◆ Work request: Reproduce nothing but the lines from the one with "let (k, top)" down to the last line of the data below.

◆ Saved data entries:
/-! ### The encoder's conversion (R300) -/

/-- Y′CbCr 4:2:0 samples at `n` bits of a picture of `w` × `h` pixels of a head's format: luma of every pixel; chroma of every even
column and pair of rows, filtered [1, 2, 1] and averaged, with the nearest pixel beyond an edge, and one rounding. -/
def encoderSamples (n format w h : Nat) (pixels : List Nat) : Samples :=
  let (k, top) : Nat × Nat := if format = 1 && n = 8 then (4, 255) else (1, 1023)
  let at_ (x : Int) (y : Nat) : List Nat :=
    let p := pixels.getD (y * w + (max 0 (min x ((w : Int) - 1))).toNat) 0
    [bits p 29 20 / k, bits p 19 10 / k, bits p 9 0 / k]
  let row (i y : Nat) : List (Nat × List Nat) := [(1, at_ (2 * (i : Int) - 1) y), (2, at_ (2 * (i : Int)) y), (1, at_ (2 * (i : Int) + 1) y)]
  let plane (comp : Nat) : List Nat := rasterOf { w := w / 2, h := h / 2 } fun i j => codeChroma n top comp (row i (2 * j) ++ row i (2 * j + 1))
  { y := rasterOf { w, h } fun x y => codeLuma n top (at_ x y), cb := plane 2, cr := plane 0 }

/-- Bits per sample of a channel's coded pictures. -/
def EncCfg.depth (c : EncCfg) : Nat := if c.codec = 2 && c.profile = 2 then 10 else 8

end Sys2Proof.Machine
end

◆ Your response:
  let (k, top) : Nat × Nat := if format = 1 && n = 8 then (4, 255) else (1, 1023)
  let at_ (x : Int) (y : Nat) : List Nat :=
    let p := pixels.getD (y * w + (max 0 (min x ((w : Int) - 1))).toNat) 0
    [bits p 29 20 / k, bits p 19 10 / k, bits p 9 0 / k]
  let row (i y : Nat) : List (Nat × List Nat) := [(1, at_ (2 * (i : Int) - 1) y), (2, at_ (2 * (i : Int)) y), (1, at_ (2 * (i : Int) + 1) y)]
  let plane (comp : Nat) : List Nat := rasterOf { w := w / 2, h := h / 2 } fun i j => codeChroma n top comp (row i (2 * j) ++ row i (2 * j + 1))
  { y := rasterOf { w, h } fun x y => codeLuma n top (at_ x y), cb := plane 2, cr := plane 0 }

/-- Bits per sample of a channel's coded pictures. -/
def EncCfg.depth (c : EncCfg) : Nat := if c.codec = 2 && c.profile = 2 then 10 else 8

end Sys2Proof.Machine
end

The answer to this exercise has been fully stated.